Abstraction ($\mathcal{L}_{abs}$): every 8 iterations, a second LLM analyzes high-scoring programs and extracts reusable subroutines into a per-island library $\text{Lib}_i$. These are then made available to $\mathcal{L}_{var}$ for future generations. Example abstractions discovered: compute_example_balance (a learned applicability-like score) and calculate_uniqueness_score_v2 (a refined novelty measure).
Policy evaluation: each candidate runs 16 rollouts inside FERMAT; cumulative extrinsic reward is fitness.

EvoAbstract three-step loop: Evolution, Abstraction, and Policy Evaluation with shared library — Fig. 2: EvoAbstract: the three-step loop of Evolution, Abstraction, and Policy Evaluation, with the abstraction library Lib_i shared across generations. [7].
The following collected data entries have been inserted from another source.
@[simp] theorem State.setMem_a (s : State) (v) : (s.setMem v).a = s.a := rfl
@[simp] theorem State.setMem_x (s : State) (v) : (s.setMem v).x = s.x := rfl
@[simp] theorem State.setMem_y (s : State) (v) : (s.setMem v).y = s.y := rfl
@[simp] theorem State.setMem_sp (s : State) (v) : (s.setMem v).sp = s.sp := rfl
@[simp] theorem State.setMem_pc (s : State) (v) : (s.setMem v).pc = s.pc := rfl
@[simp] theorem State.setMem_flags (s : State) (v) : (s.setMem v).flags = s.flags := rfl
@[simp] theorem State.setMem_resetPending (s : State) (v) : (s.setMem v).resetPending = s.resetPending := rfl
@[simp] theorem State.setMem_nmiPending (s : State) (v) : (s.setMem v).nmiPending = s.nmiPending := rfl
@[simp] theorem State.setMem_halted (s : State) (v) : (s.setMem v).halted = s.halted := rfl
@[simp] theorem State.setMem_fault (s : State) (v) : (s.setMem v).fault = s.fault := rfl
@[simp] theorem State.setMem_mem (s : State) (v) : (s.setMem v).mem = v := rfl
@[simp] theorem State.setMem_io4017w (s : State) (v) : (s.setMem v).io4017w = s.io4017w := rfl
@[simp] theorem State.setMem_video (s : State) (v) : (s.setMem v).video = s.video := rfl
@[simp] theorem State.setMem_pad1 (s : State) (v) : (s.setMem v).pad1 = s.pad1 := rfl
@[simp] theorem State.setMem_pad2 (s : State) (v) : (s.setMem v).pad2 = s.pad2 := rfl
@[simp] theorem State.setMem_strobe (s : State) (v) : (s.setMem v).strobe = s.strobe := rfl
@[simp] theorem State.setMem_cart (s : State) (v) : (s.setMem v).cart = s.cart := rfl
@[simp] theorem State.setMem_host (s : State) (v) : (s.setMem v).host = s.host := rfl
@[simp] theorem State.setMem_hostScript (s : State) (v) : (s.setMem v).hostScript = s.hostScript := rfl
@[simp] theorem State.setMem_cycles (s : State) (v) : (s.setMem v).cycles = s.cycles := rfl
@[simp] theorem State.setMem_draws (s : State) (v) : (s.setMem v).draws = s.draws := rfl
@[simp] theorem State.setMem_vramLog (s : State) (v) : (s.setMem v).vramLog = s.vramLog := rfl

@[simp] theorem State.setCycles_a (s : State) (v) : (s.setCycles v).a = s.a := rfl
@[simp] theorem State.setCycles_x (s : State) (v) : (s.setCycles v).x = s.x := rfl
@[simp] theorem State.setCycles_y (s : State) (v) : (s.setCycles v).y = s.y := rfl
@[simp] theorem State.setCycles_sp (s : State) (v) : (s.setCycles v).sp = s.sp := rfl
@[simp] theorem State.setCycles_pc (s : State) (v) : (s.setCycles v).pc = s.pc := rfl
@[simp] theorem State.setCycles_flags (s : State) (v) : (s.setCycles v).flags = s.flags := rfl
@[simp] theorem State.setCycles_resetPending (s : State) (v) : (s.setCycles v).resetPending = s.resetPending := rfl
@[simp] theorem State.setCycles_nmiPending (s : State) (v) : (s.setCycles v).nmiPending = s.nmiPending := rfl
@[simp] theorem State.setCycles_halted (s : State) (v) : (s.setCycles v).halted = s.halted := rfl
@[simp] theorem State.setCycles_fault (s : State) (v) : (s.setCycles v).fault = s.fault := rfl
@[simp] theorem State.setCycles_mem (s : State) (v) : (s.setCycles v).mem = s.mem := rfl
@[simp] theorem State.setCycles_io4017w (s : State) (v) : (s.setCycles v).io4017w = s.io4017w := rfl
@[simp] theorem State.setCycles_video (s : State) (v) : (s.setCycles v).video = s.video := rfl
@[simp] theorem State.setCycles_pad1 (s : State) (v) : (s.setCycles v).pad1 = s.pad1 := rfl
@[simp] theorem State.setCycles_pad2 (s : State) (v) : (s.setCycles v).pad2 = s.pad2 := rfl
@[simp] theorem State.setCycles_strobe (s : State) (v) : (s.setCycles v).strobe = s.strobe := rfl
@[simp] theorem State.setCycles_cart (s : State) (v) : (s.setCycles v).cart = s.cart := rfl
@[simp] theorem State.setCycles_host (s : State) (v) : (s.setCycles v).host = s.host := rfl
@[simp] theorem State.setCycles_hostScript (s : State) (v) : (s.setCycles v).hostScript = s.hostScript := rfl
@[simp] theorem State.setCycles_cycles (s : State) (v) : (s.setCycles v).cycles = v := rfl
@[simp] theorem State.setCycles_draws (s : State) (v) : (s.setCycles v).draws = s.draws := rfl
@[simp] theorem State.setCycles_vramLog (s : State) (v) : (s.setCycles v).vramLog = s.vramLog := rfl

@[simp] theorem State.advance_a (s : State) (n : Nat) : (s.advance n).a = s.a := rfl
@[simp] theorem State.advance_x (s : State) (n : Nat) : (s.advance n).x = s.x := rfl
@[simp] theorem State.advance_y (s : State) (n : Nat) : (s.advance n).y = s.y := rfl
@[simp] theorem State.advance_sp (s : State) (n : Nat) : (s.advance n).sp = s.sp := rfl
@[simp] theorem State.advance_flags (s : State) (n : Nat) : (s.advance n).flags = s.flags := rfl
@[simp] theorem State.advance_resetPending (s : State) (n : Nat) : (s.advance n).resetPending = s.resetPending := rfl
@[simp] theorem State.advance_nmiPending (s : State) (n : Nat) : (s.advance n).nmiPending = s.nmiPending := rfl
@[simp] theorem State.advance_halted (s : State) (n : Nat) : (s.advance n).halted = s.halted := rfl
@[simp] theorem State.advance_fault (s : State) (n : Nat) : (s.advance n).fault = s.fault := rfl
@[simp] theorem State.advance_mem (s : State) (n : Nat) : (s.advance n).mem = s.mem := rfl
@[simp] theorem State.advance_io4017w (s : State) (n : Nat) : (s.advance n).io4017w = s.io4017w := rfl
@[simp] theorem State.advance_video (s : State) (n : Nat) : (s.advance n).video = s.video := rfl
@[simp] theorem State.advance_pad1 (s : State) (n : Nat) : (s.advance n).pad1 = s.pad1 := rfl
@[simp] theorem State.advance_pad2 (s : State) (n : Nat) : (s.advance n).pad2 = s.pad2 := rfl
@[simp] theorem State.advance_strobe (s : State) (n : Nat) : (s.advance n).strobe = s.strobe := rfl
@[simp] theorem State.advance_cart (s : State) (n : Nat) : (s.advance n).cart = s.cart := rfl
@[simp] theorem State.advance_host (s : State) (n : Nat) : (s.advance n).host = s.host := rfl
@[simp] theorem State.advance_hostScript (s : State) (n : Nat) : (s.advance n).hostScript = s.hostScript := rfl
@[simp] theorem State.advance_cycles (s : State) (n : Nat) : (s.advance n).cycles = s.cycles := rfl
@[simp] theorem State.advance_draws (s : State) (n : Nat) : (s.advance n).draws = s.draws := rfl
@[simp] theorem State.advance_vramLog (s : State) (n : Nat) : (s.advance n).vramLog = s.vramLog := rfl
@[simp] theorem State.advance_pc (s : State) (n : Nat) : (s.advance n).pc = s.pc + BitVec.ofNat 16 n := rfl
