/-- Settles O10: the orchestrator's treatment of each outcome of the CPU step. -/
theorem orchestratorTicksThreePerCycle : Obligations.OrchestratorTicksThreePerCycle := by
  intro s hrun
  refine ⟨fun t hcpu => ⟨fun running => ?_, fun halted => ?_⟩, fun f hcpu => ?_⟩
  · rw [step_running hrun, hcpu, afterCpuStep_running running]; rfl
  · rw [step_running hrun, hcpu, afterCpuStep_halted halted]
  · rw [step_running hrun, hcpu]; rfl

/-! ### The reset sequence -/

/-- A 16-bit read stops at its first byte when the cartridge does not answer it (R44). -/
theorem memRead16_cart_first_none {a b : Word} {s : State} (ra : route a = .cart) (first : s.cart.read a = none) :
    memRead16 a b s = .unmapped a s := by
  simp only [memRead16, memRead_cart_none ra first, Res.bind_unmapped]

theorem route_resetVector : route 0xFFFC = .cart ∧ route 0xFFFD = .cart := by decide

/-- The state in which the reset sequence reads its vector: the latch cleared, S down by 3 (R149). -/
def resetEntered (s : State) : State := { s with resetPending := false, sp := s.sp - 3 }

theorem resetSeq_eq (s : State) :
    resetSeq s = finish ((memRead16 0xFFFC 0xFFFD (resetEntered s)).bind fun target s1 =>
      .ok 7 ((s1.setPc target).setFlags { s1.flags with i := true })) := rfl

/-- The reset sequence with a vector the cartridge answers (R149). -/
theorem resetSeq_cart {s : State} {l h : Byte} {c d : Cart} (first : s.cart.read 0xFFFC = some (l, c))
    (second : c.read 0xFFFD = some (h, d)) :
    resetSeq s = .next { resetEntered s with
      pc := join h l, flags := { s.flags with i := true }, cycles := 7, cart := d } := by
  obtain ⟨r1, r2⟩ := route_resetVector
  rw [resetSeq_eq, memRead16_cart (s := resetEntered s) r1 r2 first second]; rfl

/-- Settles O7: the vector read after the latch and S, served, stopped at its first byte, or at its second. -/
theorem resetSequence : Obligations.ResetSequence := by
  intro s l h c d
  obtain ⟨r1, r2⟩ := route_resetVector
  refine ⟨resetSeq_cart, fun unanswered => ?first, fun first unanswered => ?second⟩
  case first => rw [resetSeq_eq, memRead16_cart_first_none (s := resetEntered s) r1 unanswered]; rfl
  case second => rw [resetSeq_eq, memRead16_cart_none (s := resetEntered s) r1 r2 first unanswered]; rfl

/-- Settles O9: an asserted reset makes the step the reset sequence, which keeps a pending NMI for the next. -/
theorem hostResetIsTakenAtTheNextStep : Obligations.HostResetIsTakenAtTheNextStep := by
  intro s l h c d hrun asserted first second t
  obtain ⟨running, noFault⟩ := hrun
  refine ⟨?reset, fun pending released => ?nmi⟩
  case reset =>
    have latched : (acceptHost s).resetPending = true := by rw [acceptHost_resetPending, asserted, Bool.or_true]
    rw [← acceptHost_cart s] at first
    rw [step_running ⟨running, noFault⟩, cpuStep_reset latched, resetSeq_cart first second]
    simp only [resetEntered, acceptHost_sp, acceptHost_flags]
    exact afterCpuStep_running ((acceptHost_halted s).trans running)
  case nmi =>
    have next : t.running := ⟨(acceptHost_halted s).trans running, (acceptHost_fault s).trans noFault⟩
    have noReset : (acceptHost t).resetPending = false := by rw [acceptHost_resetPending, released]; rfl
    have kept : (acceptHost s).nmiPending = true := (acceptHost_nmiPending s).trans pending
    have stillPending : (acceptHost t).nmiPending = true := by
      rw [acceptHost_nmiPending]
      exact Bool.or_eq_true_iff.mpr (.inl kept)
    rw [step_running next, cpuStep_nmi noReset stillPending]

/-! ### The NMI sequence, and an interrupt vector that is not answered -/

theorem route_nmiVector : route 0xFFFA = .cart ∧ route 0xFFFB = .cart := by decide

theorem route_irqVector : route 0xFFFE = .cart ∧ route 0xFFFF = .cart := by decide

theorem nmiSeq_eq (s : State) :
    nmiSeq s = finish ((enterInterrupt s.pc false 0xFFFA { s with nmiPending := false }).bind fun _ s1 => .ok 7 s1) :=
  rfl

/-- Settles O8: the shared interrupt entry, with its vector answered. -/
theorem nmiSequence : Obligations.NmiSequence := by
  intro s l h c d first second
  obtain ⟨r1, r2⟩ := route_nmiVector
  rw [nmiSeq_eq, enterInterrupt_cart (s := { s with nmiPending := false }) (by decide) r1 r2 first second]
  rfl

/-- BRK is the shared interrupt entry (R127). -/
theorem exec_brk_eq (s : State) :
    exec .brk s = finish ((enterInterrupt (s.pc + 2) true 0xFFFE s).bind fun _ s1 => .ok 7 s1) := rfl

/-- Settles O13: the shared interrupt entry, stopped at the first or the second byte of its vector. -/
theorem faultKeepsEarlierEffects : Obligations.FaultKeepsEarlierEffects := by
  intro s l c
  obtain ⟨brk1, brk2⟩ := route_irqVector
  obtain ⟨nmi1, nmi2⟩ := route_nmiVector
  refine ⟨fun unanswered => ?brk_first, fun first unanswered => ?brk_second, fun unanswered => ?nmi_first,
    fun first unanswered => ?nmi_second⟩
  case brk_first => rw [exec_brk_eq, enterInterrupt_none brk1 unanswered]; rfl
  case brk_second => rw [exec_brk_eq, enterInterrupt_half (by decide) brk1 brk2 first unanswered]; rfl
  case nmi_first =>
    rw [nmiSeq_eq, enterInterrupt_none (s := { s with nmiPending := false }) nmi1 unanswered]; rfl
  case nmi_second =>
    rw [nmiSeq_eq, enterInterrupt_half (s := { s with nmiPending := false }) (by decide) nmi1 nmi2 first unanswered]
    rfl

/-! ### The next instruction -/

/-- Bytes that decode to one instruction and are what the router answers from PC on are what the fetch gives
(R55, R151). -/
theorem fetchInstruction_of_fetchBytes {s s1 : State} {bs : List Byte} {i : Instr}
    (hfetch : fetchBytes bs.length s.pc s = .ok bs s1) (hdecode : decode bs = .ok (i, [])) :
    fetchInstruction s = .ok bs s1 := by
  cases bs with
  | nil => cases hdecode
  | cons op operands =>
    obtain ⟨-, taken, -, rfl, hcount⟩ := decode_inversion hdecode
    rw [List.append_nil] at hfetch
    simp only [List.length_cons, fetchBytes, Res.bind_eq_ok] at hfetch
    obtain ⟨b, t, hop, rest, u, hrest, hout⟩ := hfetch
    cases hout
    rw [fetchInstruction, hop, Res.bind_ok, ← hcount, hrest, Res.bind_ok, List.append_nil]

/-- Fetched bytes that decode to an instruction execute it (R151). -/
theorem execStep_of_fetch {s s1 : State} {bs rest : List Byte} {i : Instr} (hfetch : fetchInstruction s = .ok bs s1)
    (hdecode : decode bs = .ok (i, rest)) : execStep s = exec i s1 := by
  simp only [execStep, hfetch, hdecode]

/-- Settles O4: the fetch gives the bytes at PC, and the orchestrator adds the ticks to what their instruction does. -/
theorem stepRunsDecodedInstruction : Obligations.StepRunsDecodedInstruction := by
  intro s s1 bs i hf hfetch hdecode
  rw [← acceptHost_pc s] at hfetch
  rw [step_fetching hf, execStep_of_fetch (fetchInstruction_of_fetchBytes hfetch hdecode) hdecode]
  cases exec i s1 with
  | next t =>
    cases halted : t.halted with
    | true => simp only [afterCpuStep_halted halted, halted, if_true]
    | false => simp only [afterCpuStep_running halted, halted, Bool.false_eq_true, if_false]
  | fault f => rfl
  | refused r => rfl

end Sys2Proof.Machine
end

section
/-! PROOFS. The video counter: its position in the frame, when the vblank flag is set, and when the NMI is signalled. -/

namespace Sys2Proof.Machine

open Sys2Proof.Claims

/-! ### One tick -/

/-- The advance is one place on, and from the frame's last place to its first (R158, R159). -/
theorem position_advance {v : Video} (h : InFrame v) : position v.advance = (position v + 1) % 89342 := by
  obtain ⟨hline, hdot⟩ := h
  simp only [position, Video.advance]
  by_cases lastDot : v.dot + 1 = 341
  · by_cases lastLine : v.scanline + 1 = 262
    · simp only [lastDot, lastLine, if_true]; omega
    · simp only [lastDot, lastLine, if_true, if_false]; omega
  · have inside : v.scanline ≠ 262 := by omega
    simp only [lastDot, inside, if_false]; omega

theorem position_tick {v : Video} (h : InFrame v) : position v.tick.1 = (position v + 1) % 89342 :=
  position_advance h

theorem inFrame_tick {v : Video} (h : InFrame v) : InFrame v.tick.1 := Video.tick_range h.1 h.2

/-- In the frame, a line and a dot are one position. -/
theorem line_and_dot_eq_position {v : Video} (h : InFrame v) {line dot : Nat} (hdot : dot < 341) :
    (v.scanline == line && v.dot == dot) = decide (position v = line * 341 + dot) := by
  obtain ⟨-, hv⟩ := h
  rw [Bool.eq_iff_iff, Bool.and_eq_true, beq_iff_eq, beq_iff_eq, decide_eq_true_eq, position]
  omega

/-- A tick signals the NMI exactly on reaching the vblank instant with ctrl bit 7 set (R158, R160). -/
theorem tick_signals_iff {v : Video} (h : InFrame v) :
    v.tick.2 = true ↔ position v.tick.1 = 241 * 341 + 1 ∧ v.ctrl.getLsbD 7 = true := by
  have instant : v.advance.atVblank = decide (position v.tick.1 = 241 * 341 + 1) :=
    line_and_dot_eq_position (inFrame_tick h) (by decide)
  rw [← decide_eq_true_iff (p := position v.tick.1 = 241 * 341 + 1), ← instant, ← Bool.and_eq_true]
  rfl

/-- A tick sets the vblank flag at scanline 241, dot 1, and clears it at scanline 261, dot 1 (R158). -/
theorem tick_vblank {v : Video} (h : InFrame v) :
    v.tick.1.vblank =
      if position v.tick.1 = 241 * 341 + 1 then true
      else if position v.tick.1 = 261 * 341 + 1 then false else v.vblank := by
  have setHere : v.advance.atVblank = decide (position v.tick.1 = 241 * 341 + 1) :=
    line_and_dot_eq_position (inFrame_tick h) (by decide)
  have clearedHere : v.advance.atPreRender = decide (position v.tick.1 = 261 * 341 + 1) :=
    line_and_dot_eq_position (inFrame_tick h) (by decide)
  calc v.tick.1.vblank
    _ = if v.advance.atPreRender then false else if v.advance.atVblank then true else v.vblank := rfl
    _ = _ := by
      rw [setHere, clearedHere]
      by_cases atSet : position v.tick.1 = 241 * 341 + 1
      · simp [atSet]
      · simp [atSet]

/-- Settles O16: the advance by its position, the examination by the position reached. -/
theorem tickAdvancesThenExamines : Obligations.TickAdvancesThenExamines := fun v h =>
  ⟨position_tick h, inFrame_tick h, tick_signals_iff h, tick_vblank h, v.tick_frame⟩

/-! ### A run of ticks -/

/-- A run of ticks, taken from its last tick. -/
theorem ticks_succ (n : Nat) (v : Video) :
    v.ticks (n + 1) = ((v.ticks n).1.tick.1, (v.ticks n).2 || (v.ticks n).1.tick.2) := by
  rw [Video.ticks_add]
  simp only [Video.ticks, Bool.or_false]

theorem inFrame_ticks (n : Nat) {v : Video} (h : InFrame v) : InFrame (v.ticks n).1 := Video.ticks_range n h.1 h.2

/-- Each tick is one place on, modulo the frame (R159). -/
theorem position_ticks (n : Nat) {v : Video} (h : InFrame v) : position (v.ticks n).1 = (position v + n) % 89342 := by
  induction n with
  | zero =>
    obtain ⟨hline, hdot⟩ := h
    simp only [Video.ticks, position]
    omega
  | succ n ih => rw [ticks_succ, position_tick (inFrame_ticks n h), ih]; omega

/-- Settles O17, by induction on the ticks. -/
theorem ticksAdvanceTheCounter : Obligations.TicksAdvanceTheCounter := fun n _ h =>
  ⟨inFrame_ticks n h, position_ticks n h⟩

/-- Settles O18, by induction on the ticks: the flag changes at the two instants only, and before either it is clear. -/
theorem vblankWithinOneFrame : Obligations.VblankWithinOneFrame := by
  intro n v hline hdot hclear hn
  have h : InFrame v := ⟨by omega, by omega⟩
  induction n with
  | zero => simp [Video.ticks, hclear]
  | succ n ih =>
    have before := ih (by omega)
    have place : position (v.ticks n).1.tick.1 = n + 1 := by
      rw [position_tick (inFrame_ticks n h), position_ticks n h, position, hline, hdot]
      omega
    rw [ticks_succ, tick_vblank (inFrame_ticks n h), place]
    split
    · simp only [true_iff]; omega
    · split
      · simp only [Bool.false_eq_true, false_iff]; omega
      · exact before.trans (by omega)

/-- Ticks leave the control register. -/
theorem ctrl_ticks (n : Nat) (v : Video) : (v.ticks n).1.ctrl = v.ctrl := by rw [Video.ticks_frame]
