-- ==== Sys2Proof/Safety.lean ====
section
/-! DEFINITION. What the claims speak of: sequences of commands (spec 20_memory.md R50), the invariant of the block's state
(10_state.md R22, R23, R32, 20_memory.md R49, 40_frame_assembler.md R92, R94), and the numbers that a byte sequence denotes
(30_encoding.md R72). -/

namespace Sys2Proof.Machine

/-- Commands executed one at a time, completely, in the order given (R50). -/
def execAll : List Instr → State → Result
  | [], s => .next s
  | i :: is, s =>
    match exec i s with
    | .next t => execAll is t
    | .fault f => .fault f
    | .refused r => .refused r

/-- `idx` stays in 0..512 (R20, R22). -/
abbrev State.idxInRange (s : State) : Prop :=
  s.idx.toNat ≤ Config.cap

/-- `msg_len` is 0 or 5..512 (R20, R23). -/
abbrev State.msgLenInRange (s : State) : Prop :=
  s.msgLen.toNat = 0 ∨ (Config.endLen ≤ s.msgLen.toNat ∧ s.msgLen.toNat ≤ Config.cap)

/-- Every byte below the cursor and every byte of the last completed message was written since reset (R30, R32). -/
abbrev State.writtenBelow (s : State) : Prop :=
  ∀ a, a < max s.idx.toNat s.msgLen.toNat → (Memory.lookup s.buf a).isSome = true

/-- The end marker stands nowhere among the bytes appended since the cursor was last 0 (R92, R94). -/
abbrev State.noEndBuffered (s : State) : Prop :=
  ∀ k, k < s.idx.toNat - 4 → s.bufBytes k Config.endLen ≠ Config.endMarker

/-- The last five bytes of the completed message are the end marker, as long as no later byte overwrote them (R49, R226). -/
abbrev State.messageEndsWithMarker (s : State) : Prop :=
  Config.endLen ≤ s.msgLen.toNat → s.idx.toNat + Config.endLen ≤ s.msgLen.toNat →
    s.bufBytes (s.msgLen.toNat - Config.endLen) Config.endLen = Config.endMarker

/-- A tracker that has seen nothing has counted nothing (R32, R167). -/
abbrev State.freshTracker (s : State) : Prop :=
  s.seenAny = false → s.lastCounter = 0 ∧ s.missedCount = 0

/-- No edge is waited for when no command is in flight (R61). -/
abbrev State.noIdleWait (s : State) : Prop :=
  s.rsp = none → s.wait = 0

/-- The invariant of the block. -/
abbrev State.Inv (s : State) : Prop :=
  Memory.wf s.buf ∧ s.idxInRange ∧ s.msgLenInRange ∧ s.writtenBelow ∧ s.noEndBuffered ∧
    s.messageEndsWithMarker ∧ s.freshTracker ∧ s.noIdleWait

/-- The number a byte sequence denotes, most significant byte first (R43). -/
def bigEndian (bytes : List Byte) : Nat :=
  bytes.foldl (fun n b => 256 * n + b.toNat) 0

/-- The same bytes as a two's-complement number of `8·n` bits (R72); 0 for no bytes. -/
def signedBigEndian (bytes : List Byte) : Int :=
  if 2 * bigEndian bytes < 256 ^ bytes.length then (bigEndian bytes : Int)
  else (bigEndian bytes : Int) - 256 ^ bytes.length

/-- A value times a power of ten, the quotient truncated toward zero for a negative exponent (R115, R124). -/
def decimalShift (v sc : Int) : Int :=
  if 0 ≤ sc then v * 10 ^ sc.toNat else v.tdiv (10 ^ (-sc).toNat)

/-- The factor of the energy paths' scale table (R116). -/
def energyFactor (sc : Int) : Nat :=
  if sc = -2 then 10 else if sc = -1 then 100 else 1

/-- The message `buf[0 .. msg_len−1]` (R110). -/
def State.messageBytes (s : State) : List Byte :=
  s.bufBytes 0 s.msgLen.toNat

/-- The identifier stands in the message at offset `i` and at no smaller one, and `i` is inside the search bound (R111). -/
abbrev State.fieldAt (s : State) (id : List Byte) (i : Nat) : Prop :=
  i + 10 < s.msgLen.toNat ∧ s.bufBytes i 5 = id ∧ ∀ j, j < i → s.bufBytes j 5 ≠ id

/-- The identifier stands in the message at no offset `i` with `i + 10 < L`, that is `i < L − 10` (R111). -/
abbrev State.fieldAbsent (s : State) (id : List Byte) : Prop :=
  ∀ i, i < s.msgLen.toNat - 10 → s.bufBytes i 5 ≠ id

/-- The value byte count of the field at offset `i`: the low four bits of its length byte (R112). -/
def State.fieldVlen (s : State) (i : Nat) : Nat :=
  ((s.bufByte (i + 5)).extractLsb' 0 4).toNat

/-- The value bytes of the field at offset `i` (R70). -/
def State.fieldValue (s : State) (i : Nat) : List Byte :=
  s.bufBytes (i + 6) (s.fieldVlen i)

/-- The scaler of the field at offset `i`, a signed byte (R73, R114). -/
def State.fieldScaler (s : State) (i : Nat) : Int :=
  (s.bufByte (i + 6 + s.fieldVlen i)).toInt

/-- The command presented at the next edge is accepted there and is `i` (R61). -/
abbrev State.accepts (s : State) (i : Instr) : Prop :=
  s.portIn.rst = false ∧ s.rsp = none ∧ s.portIn.cmdValid = true ∧ decode s.portIn.cmd = i

end Sys2Proof.Machine
end

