theorem decodeCommand_of_fieldAt (h : s.fieldAt id i) (sg : Bool) (scale : Word → Int → Word) :
    decodeCommand id sg scale s = .next (decodeAnswer s (decodeFound sg scale s.messageBytes i)) := by
  rw [decodeCommand_ok _ _ _ _ hcap, decodeField_of_find_some (find_messageBytes_of_fieldAt h)]

theorem decodeCommand_long (h : s.fieldAt id i) (hv : 4 < s.fieldVlen i) (sg : Bool) (scale : Word → Int → Word) :
    decodeCommand id sg scale s = .next (raise s .decLenInvalid) := by
  have hlong : 4 < vlen s.messageBytes i := by rwa [vlen_messageBytes h.1]
  rw [decodeCommand_of_fieldAt hcap h, decodeFound_long hlong]
  rfl

theorem decodeCommand_power (h : s.fieldAt id i) (hv : s.fieldVlen i ≤ 4) :
    decodeCommand id true scaleSigned s = .next (s.answerOk 0 (lowResult
      (BitVec.ofInt 32 (decimalShift (signedBigEndian (s.fieldValue i)) (s.fieldScaler i))))) := by
  have hvlen := vlen_messageBytes h.1
  rw [decodeCommand_of_fieldAt hcap h, decodeFound_power (hvlen ▸ hv), hvlen, valueBytes_messageBytes h.1 hv,
    scaler_messageBytes h.1 hv]
  rfl

theorem decodeCommand_energy (h : s.fieldAt id i) (hv : s.fieldVlen i ≤ 4) :
    decodeCommand id false scaleEnergy s = .next (s.answerOk 0 (lowResult
      (BitVec.ofNat 32 (bigEndian (s.fieldValue i) * energyFactor (s.fieldScaler i))))) := by
  have hvlen := vlen_messageBytes h.1
  rw [decodeCommand_of_fieldAt hcap h, decodeFound_energy (hvlen ▸ hv), hvlen, valueBytes_messageBytes h.1 hv,
    scaler_messageBytes h.1 hv]
  rfl

end

/-- Settles O32, one search for each of the three identifiers. -/
theorem absentFieldDecodesToZero : Obligations.AbsentFieldDecodesToZero :=
  fun _ hcap => ⟨fun h => decodeCommand_of_fieldAbsent hcap h true scaleSigned,
    fun h => decodeCommand_of_fieldAbsent hcap h false scaleEnergy,
    fun h => decodeCommand_of_fieldAbsent hcap h false scaleEnergy⟩

/-- Settles O33: `DEC_POWER` is the signed path with the decimal shift. -/
theorem decPowerIsTheShiftedSignedValue : Obligations.DecPowerIsTheShiftedSignedValue :=
  fun _ _ hcap hat hv => decodeCommand_power hcap hat hv

/-- Settles O34: the two commands differ in the identifier alone (R119). -/
theorem decEnergyIsTheScaledUnsignedValue : Obligations.DecEnergyIsTheScaledUnsignedValue :=
  fun _ _ hcap hv => ⟨fun hat => decodeCommand_energy hcap hat hv, fun hat => decodeCommand_energy hcap hat hv⟩

/-- Settles O35: the length check of the first match is the same in the three commands (R198). -/
theorem longValueIsRefusedByStatus : Obligations.LongValueIsRefusedByStatus :=
  fun _ _ hcap hv => ⟨fun hat => decodeCommand_long hcap hat hv true scaleSigned,
    fun hat => decodeCommand_long hcap hat hv false scaleEnergy,
    fun hat => decodeCommand_long hcap hat hv false scaleEnergy⟩

/-- Settles O40: the same message gives both states the same response. -/
theorem decodeReadsOnlyTheMessage : Obligations.DecodeReadsOnlyTheMessage := by
  intro i s s' hi hlen hcap hmsg
  obtain ⟨r, hr, hr'⟩ := exec_decode_reads i s s' hi hlen hcap hmsg
  exact ⟨_, _, hr, hr', rfl⟩

end Sys2Proof.Machine
end

section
What Did the Agent Actually Discover?

The benchmark $\mathcal{E}$ is itself a knowledge graph: chains of dependencies from primitives all the way up to deep results. The figure below shows the path to primality and related concepts.

Ground-truth benchmark subgraph showing derivation chain to prime-related concepts — Fig. 3: Subgraph of the ground-truth benchmark showing the derivation chain from primitives to prime-related concepts including Goldbach’s conjecture. [7].

Starting from succ_zero_eq (zero, $S$, $=$), the agent independently rediscovered addition, multiplication, divisibility, and the $\tau$ function (count of divisors), without being told any of these concepts exist. From the richer arithmetic_base starting point, powers and primality both emerged on their own.

The learned theories are shown below; purple nodes are ground-truth matches.

Knowledge graphs produced by the agent on succ_zero_eq and arithmetic_base with purple nodes marking ground-truth matches — Fig. 4: Knowledge graphs produced by the agent on `succ_zero_eq` (top) and `arithmetic_base` (bottom). Purple nodes indicate concepts matching the ground-truth benchmark. [7].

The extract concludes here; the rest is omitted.